Кетан опустился на землю рядом с приёмной сестрой и почувствовал, как что-то пушистое коснулось его. Весь мир, казалось, сосредоточился в этот миг в дивном цветке. Однако он знал, что эта красота не для него.
Эйлин подняла цветок и подержала его перед лунным амулетом, который висел у неё на груди. Не сводя глаз с цветка, она ощупью нашла на земле свой жезл и подняла его. Лунный цветок, украшавший его навершие, уже увядал, и лепестки его истончились до прозрачности. Вдруг они оторвались от чашечки и осыпались. Медленно, словно боясь, что нечаянная находка улетучится у неё на глазах, Эйлин поднесла к ней свой жезл и поддела им цветок.
Цветок остался сидеть на кончике жезла. Кетан почувствовал, как у него на коленях шевельнулась мохнатая лапка, пушистая головка насторожённо поднялась вверх, следя за каждым движением. В воздухе что-то дрогнуло; казалось, ожила некая могущественная сила, управляемая иной, неведомой волей.
Эйлин воздела вверх жезл и склонила его перед сидящей на троне, как воины склоняют свой меч, отдавая честь.
— Всю жизнь мою я посвятила Лунному служению, храня веру своего народа, — сказала она. — И ныне… Ныне я клянусь следовать теми путями, по которым Ты, Триединая, направишь мои стопы! Стать твоей избранницей — это для меня, — тут голос её прервался, и слезы полились из глаз. — О, Мать! Сестра! Извечная! Я предаюсь твоей Воле!

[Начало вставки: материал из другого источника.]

/-- Bytes of the stash of a domain held on a Board. -/
def stashHeld (x : Dom) (b : Nat) : Nat :=
  (x.mbs.flatMap (fun m => (m.held.filter (fun h => h.1 == b)).map (fun h => 256 * (h.2.2 - h.2.1)))).foldl (· + ·) 0

/-- The record at the head of a ring waits for its reservation (R85, R98). -/
def reservationWaits (s : State) (d : Nat) : Bool :=
  match (s.dom d).ring.head with
  | some r => (s.reservation d (recLenMax r)).isNone
  | none => false

/-- 0x2400+d. -/
def viewDomain (s : State) (r : Reg) (d : Nat) : Nat :=
  let x := s.dom d
  match r.sub with
  | 0x01 => domainStateOf x
  | 0x02 => openTagOf s d
  | 0x03 => x.committedTag
  | 0x04 => x.lastTag
  | 0x05 => x.lastOutcome
  | 0x06 => x.commits
  | 0x07 => x.voids
  | 0x08 => bit x.lost
  | 0x09 => x.lastClose
  | 0x0A => x.settleLast
  | 0x10 => x.watch.stepOvf
  | 0x11 => x.watch.stepInf
  | 0x12 => x.watch.stepNan
  | 0x13 => x.watch.totOvf
  | 0x14 => x.watch.totInf
  | 0x15 => x.watch.totNan
  | 0x16 => x.watch.firstTensor
  | 0x17 => x.watch.firstInfo
  | 0x18 => x.watch.firstTime
  | 0x19 => x.watch.sticky
  | 0x1B => bit x.watch.voidMark
  | 0x20 => x.lenLimit
  | 0x21 => leastOf ((s.plansOf d).map (fun p => 1024 * p.2.poolMiB))
  | 0x22 => largestOf ((s.plansOf d).map (fun p => stashHeld x p.1 / 1024))
  | 0x23 => x.mbs.length
  | 0x24 => if reservationWaits s d then (s.now - x.ring.waitSince.toNat) / 1000 else 0
  | 0x31 => (s.stacksOk.map (fun k => tget (s.stack k).expected d 0)).foldl (· + ·) 0
  | 0x35 => bit x.updFault
  | 0x36 => x.updFaultCode
  | 0x37 => x.doneTime
  | 0x40 => x.group
  | 0x41 => x.exch.state
  | 0x42 => x.exch.offer
  | 0x43 => x.exch.firstVoider
  | 0x44 => x.exch.time
  | _ => s.rd r d

/-! ### Power, heat and clocks (chapter 14) -/

def viewPower (s : State) (r : Reg) : Nat :=
  match r.sub with
  | 0x03 => f32Nat s.pwr.power
  | 0x04 => f32Nat s.pwr.avg100
  | 0x06 => bit s.pwr.east.hwOn + 2 * bit s.pwr.west.hwOn + 4 * bit s.pwr.excursion
  | _ => s.rd r

def viewHalf (s : State) (r : Reg) (h : Nat) : Nat :=
  match r.sub with
  | 0x02 => (s.pwr.half h).cap
  | _ => s.rd r h

def hottest (l : Tbl Int) : Int :=
  match l with
  | [] => 0
  | e :: es => es.foldl (fun a x => max a x.2) e.2

def viewThermal (s : State) (r : Reg) (unit : Nat) : Nat :=
  match r.sub with
  | 0x01 => f32Int (hottest s.pwr.shown)
  | 0x03 => f32Int (tget s.pwr.shown unit 0)
  | 0x04 => bit s.pwr.east.wantThermal + 2 * bit s.pwr.west.wantThermal + 4 * bit s.dev.thermTrip
      + 8 * bit (!s.pwr.refresh.isEmpty)
  | _ => s.rd r unit

/-- Two bits per Board: 0 ACTIVE, 1 IDLE, 2 DEEP_SLEEP, 3 disabled or retired. -/
def boardPowers (s : State) : Nat :=
  if !s.powered then 0
  else (List.range 16).foldl (fun a b => a + (if s.boardOk b then (s.board b).powerState else 3) * 4 ^ b) 0

def viewClock (s : State) (r : Reg) : Nat :=
  match r.sub with
  | 0x02 => bit s.pwr.east.down + 2 * bit s.pwr.west.down
  | 0x04 => boardPowers s
  | _ => s.rd r

/-! ### Fabric and collectives (chapters 09, 10) -/

/-- An offset that no I32 of picoseconds holds reads modulo 2^32 (DESIGN CHOICE, log entry 28: R220 states no saturation). -/
def viewTopology (s : State) (r : Reg) : Nat :=
  match r.sub with
  | 0x07 => if s.rd .tbMaster = 0xFFFF then 0 else s.fab.tbState
  | 0x08 => (s.fab.tbOffset % 2 ^ 32).toNat
  | _ => s.rd r

def portCode : PortState → Nat
  | .disabled => 0
  | .training => 1
  | .up => 2
  | .retrain => 3
  | .down => 4

def viewPort (s : State) (r : Reg) (p : Nat) : Nat :=
  let x := s.port p
  match r.sub with
  | 0x02 => portCode x.state
  | 0x03 => x.width
  | 0x04 => s.dirOf p
  | 0x06 => (List.range 4).foldl (fun a k => a + bit (s.laneGood p k) * 2 ^ k) 0
  | 0x07 => x.peerDevice
  | 0x08 => x.peerPort
  | _ => s.rd r p

/-- Table 09-11, the hold slots. HOLD_IN_USE is a U8: 256 slots in use read as 0 (DESIGN CHOICE, log entry 32). -/
def viewHolds (s : State) (r : Reg) : Nat :=
  match r.sub with
  | 0x01 => s.fab.holds.length
  | _ => s.rd r

def viewGroup (s : State) (r : Reg) (unit : Nat) : Nat :=
  match r.sub with
  | 0x04 => tget s.job.members unit 0xFFFF
  | 0x05 => (s.job.failed.filter (fun f => f.1 == unit)).length
  | _ => s.rd r unit

def viewCollective (s : State) (r : Reg) (b : Nat) : Nat :=
  match r.sub with
  | 0x02 => (s.board b).mapDpa
  | _ => s.rd r b

/-! ### Stacks (chapters 07, 08) -/

/-- Spare rows in use in each bank of a stack that uses some. -/
def sparesOf (s : State) (k : Nat) : List Nat :=
  (s.flash.stackSpares.filter (fun e => e.1 / 2 ^ 20 == k)).map (fun e => min 16 e.2)

/-- Table 07-10: a retired stack reads zero in 0x5000:03 to 0B (R175). -/
def viewStack (s : State) (r : Reg) (k : Nat) : Nat :=
  if 3 ≤ r.sub && testBit s.flash.retiredStacks k then 0
  else
  match r.sub with
  | 0x02 => bit (testBit s.flash.retiredStacks k)
  | 0x05 => (sparesOf s k).foldl (· + ·) 0
  | 0x06 => 16 - largestOf (sparesOf s k)
  | 0x0A => ((s.job.regions.filter (fun e => rKind e.2 == 1 && stackOf (rBase e.2) == k)).map (fun e => rSquares e.2)).foldl (· + ·) 0
  | _ => s.rd r k

def viewRegion (s : State) (r : Reg) (unit : Nat) : Nat :=
  match r.sub with
  | 0x02 => bitsOf (s.region unit).toNat 63 0
  | 0x03 => bitsOf (s.region unit).toNat 127 64
  | _ => s.rd r unit

/-- Table 08-11: a retired stack reads zero in 0x5020:02 to 05 (R195). -/
def viewReckoner (s : State) (r : Reg) (k : Nat) : Nat :=
  if 2 ≤ r.sub && testBit s.flash.retiredStacks k then 0
  else
  match r.sub with
  | 0x05 => ((s.stack k).runs.filter (fun e => nCount e != 0)).length
  | _ => s.rd r k

/-! ### Counters, reader, freeze, beads, Nines units (chapter 16) -/

def viewBoardCounter (s : State) (r : Reg) (unit : Nat) : Nat :=
  match r.sub with
  | 0x02 => (s.board unit).cycles.toNat
  | 0x04 => (s.board (unit / 8)).cntCtl (unit % 8)
  | 0x05 => cntValue s (unit / 8) (unit % 8)
  | _ => s.rd r unit

def viewReader (s : State) (r : Reg) (unit : Nat) : Nat :=
  match r.sub with
  | 0x02 => blkValue s unit
  | 0x0A => bit s.cnt.readerOn
  | 0x0B => s.cnt.readerProd
  | 0x0D => s.cnt.readerSkipped
  | _ => s.rd r unit

def viewFreeze (s : State) (r : Reg) : Nat :=
  match r.sub with
  | 0x04 => freezeStateOf s.cnt.freeze
  | 0x05 => s.cnt.freeze.freezeTick
  | 0x06 => s.cnt.freeze.thawTick
  | 0x07 => s.cnt.freeze.late
  | _ => s.rd r

def viewBead (s : State) (r : Reg) (unit : Nat) : Nat :=
  match r.sub with
  | 0x05 => (s.board unit).beadOff
  | _ => s.rd r unit

def viewNines (s : State) (r : Reg) (u : Nat) : Nat :=
  let x := s.nines u
  -- the engine has configured a unit that it holds for the CRC-64 of R203, which is the default (R349)
  let c : Nines := if ninesOwned s u then {} else x
  match r.sub with
  | 0x02 => c.width
  | 0x03 => c.poly.toNat
  | 0x04 => c.init.toNat
  | 0x05 => c.xorout.toNat
  | 0x06 => c.flags
  | 0x07 => x.expected.toNat
  | 0x08 => x.src
  | 0x09 => x.bytes
  | 0x0B => ninesStateOf s u
  | 0x0C => x.running.toNat
  | 0x0D => x.result.toNat
  | 0x0E => bit x.mismatch
  | 0x0F => x.bytesDone
  | 0x10 => x.mismatches
  | _ => s.rd r u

Эйлин склонила голову над жезлом, который прижимала к груди. Кетану мучительно хотелось обнять её хрупкие плечи, чтобы удержать сестру, потому что у него было такое чувство, будто она уходит от него в неведомую даль.
Сидевшая у него на коленях Юта встала на задние лапы, а передними упёрлась ему в грудь, заглядывая в лицо. Рядом с собой он услышал шорох и понял, что это встаёт и уходит Фирдун.
Кетан тоже поднялся и с кошкой на руках тоже пошёл прочь, оставив Эйлин одну. Впрочем, одну ли? Как видно, у неё теперь есть иные друзья, которые приняли её в свой круг.
С чувством опустошённости в душе Кетан повернулся спиной к царственному изваянию и удалился под сень деревьев. Там уже распустились все цветы. Он ощущал такую тяжесть во всём теле, такое изнеможение, какое охватило его после бегства от рассов. Он так и рухнул на скатку и вытянулся на ней, смутно сознавая, что раны и ссадины уже не болят, словно их никогда не было. Он чувствовал только умиротворённый покой.
Кетан решительно повернулся спиной к трону, чтобы не видеть его блистания. Под боком у него тёплым, пушистым клубочком свернулась Юта.
Он смежил веки.
Вокруг всё было спокойно, но какое-то тревожное чувство шевельнулось в душе, нарушая блаженные цветочные чары. Откуда-то издалека до него долетел призыв; то не был сигнал тревоги, а просто зов — зов, который требовал ответа.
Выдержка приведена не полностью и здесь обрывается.